▶ [Brief]:
Retype word for word the lines of the data below, from the first to the one bearing "else if off <", with that one included.

• • • • • • •

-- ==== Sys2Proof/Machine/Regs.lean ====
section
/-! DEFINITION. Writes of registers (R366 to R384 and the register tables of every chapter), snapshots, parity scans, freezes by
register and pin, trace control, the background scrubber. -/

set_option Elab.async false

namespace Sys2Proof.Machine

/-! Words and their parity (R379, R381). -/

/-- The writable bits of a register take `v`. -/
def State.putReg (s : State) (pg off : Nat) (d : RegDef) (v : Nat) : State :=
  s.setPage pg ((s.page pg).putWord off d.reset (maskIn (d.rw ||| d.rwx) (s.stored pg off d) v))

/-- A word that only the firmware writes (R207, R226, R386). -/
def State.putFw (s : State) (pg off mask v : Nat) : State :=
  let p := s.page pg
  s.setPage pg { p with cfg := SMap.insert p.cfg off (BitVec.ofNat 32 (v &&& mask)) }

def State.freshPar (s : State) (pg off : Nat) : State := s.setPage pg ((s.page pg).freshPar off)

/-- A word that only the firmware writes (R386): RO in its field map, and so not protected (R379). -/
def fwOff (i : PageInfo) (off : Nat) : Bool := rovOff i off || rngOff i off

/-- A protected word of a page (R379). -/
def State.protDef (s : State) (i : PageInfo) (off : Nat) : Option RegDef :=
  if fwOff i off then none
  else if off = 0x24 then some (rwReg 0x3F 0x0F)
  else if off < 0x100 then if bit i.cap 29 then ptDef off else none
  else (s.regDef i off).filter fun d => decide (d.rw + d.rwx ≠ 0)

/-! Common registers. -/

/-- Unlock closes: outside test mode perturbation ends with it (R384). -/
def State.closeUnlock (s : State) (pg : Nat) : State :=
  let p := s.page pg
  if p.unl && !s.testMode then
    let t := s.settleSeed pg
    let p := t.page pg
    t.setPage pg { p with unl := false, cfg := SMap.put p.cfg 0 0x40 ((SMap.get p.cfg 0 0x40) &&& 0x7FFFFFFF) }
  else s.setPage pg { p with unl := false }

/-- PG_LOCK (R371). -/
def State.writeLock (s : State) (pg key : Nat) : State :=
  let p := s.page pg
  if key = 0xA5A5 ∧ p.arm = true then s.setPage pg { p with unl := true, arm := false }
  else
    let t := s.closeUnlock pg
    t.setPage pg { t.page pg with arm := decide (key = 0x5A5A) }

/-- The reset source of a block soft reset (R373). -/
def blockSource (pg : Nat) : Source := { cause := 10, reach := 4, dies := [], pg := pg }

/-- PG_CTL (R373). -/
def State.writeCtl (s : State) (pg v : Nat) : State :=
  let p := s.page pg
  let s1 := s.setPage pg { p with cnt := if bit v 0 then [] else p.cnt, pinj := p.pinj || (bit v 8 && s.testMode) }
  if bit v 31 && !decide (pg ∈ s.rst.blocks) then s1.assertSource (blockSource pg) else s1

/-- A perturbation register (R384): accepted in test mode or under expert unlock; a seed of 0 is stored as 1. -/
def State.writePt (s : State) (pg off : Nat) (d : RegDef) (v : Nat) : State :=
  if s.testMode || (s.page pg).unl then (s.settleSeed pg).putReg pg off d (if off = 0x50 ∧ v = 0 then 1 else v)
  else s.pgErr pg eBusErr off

• • • • • • •

▶ [Written solution]:
-- ==== Sys2Proof/Machine/Regs.lean ====
section
/-! DEFINITION. Writes of registers (R366 to R384 and the register tables of every chapter), snapshots, parity scans, freezes by
register and pin, trace control, the background scrubber. -/

set_option Elab.async false

namespace Sys2Proof.Machine

/-! Words and their parity (R379, R381). -/

/-- The writable bits of a register take `v`. -/
def State.putReg (s : State) (pg off : Nat) (d : RegDef) (v : Nat) : State :=
  s.setPage pg ((s.page pg).putWord off d.reset (maskIn (d.rw ||| d.rwx) (s.stored pg off d) v))

/-- A word that only the firmware writes (R207, R226, R386). -/
def State.putFw (s : State) (pg off mask v : Nat) : State :=
  let p := s.page pg
  s.setPage pg { p with cfg := SMap.insert p.cfg off (BitVec.ofNat 32 (v &&& mask)) }

def State.freshPar (s : State) (pg off : Nat) : State := s.setPage pg ((s.page pg).freshPar off)

/-- A word that only the firmware writes (R386): RO in its field map, and so not protected (R379). -/
def fwOff (i : PageInfo) (off : Nat) : Bool := rovOff i off || rngOff i off

/-- A protected word of a page (R379). -/
def State.protDef (s : State) (i : PageInfo) (off : Nat) : Option RegDef :=
  if fwOff i off then none
  else if off = 0x24 then some (rwReg 0x3F 0x0F)
  else if off < 0x100 then if bit i.cap 29 then ptDef off else none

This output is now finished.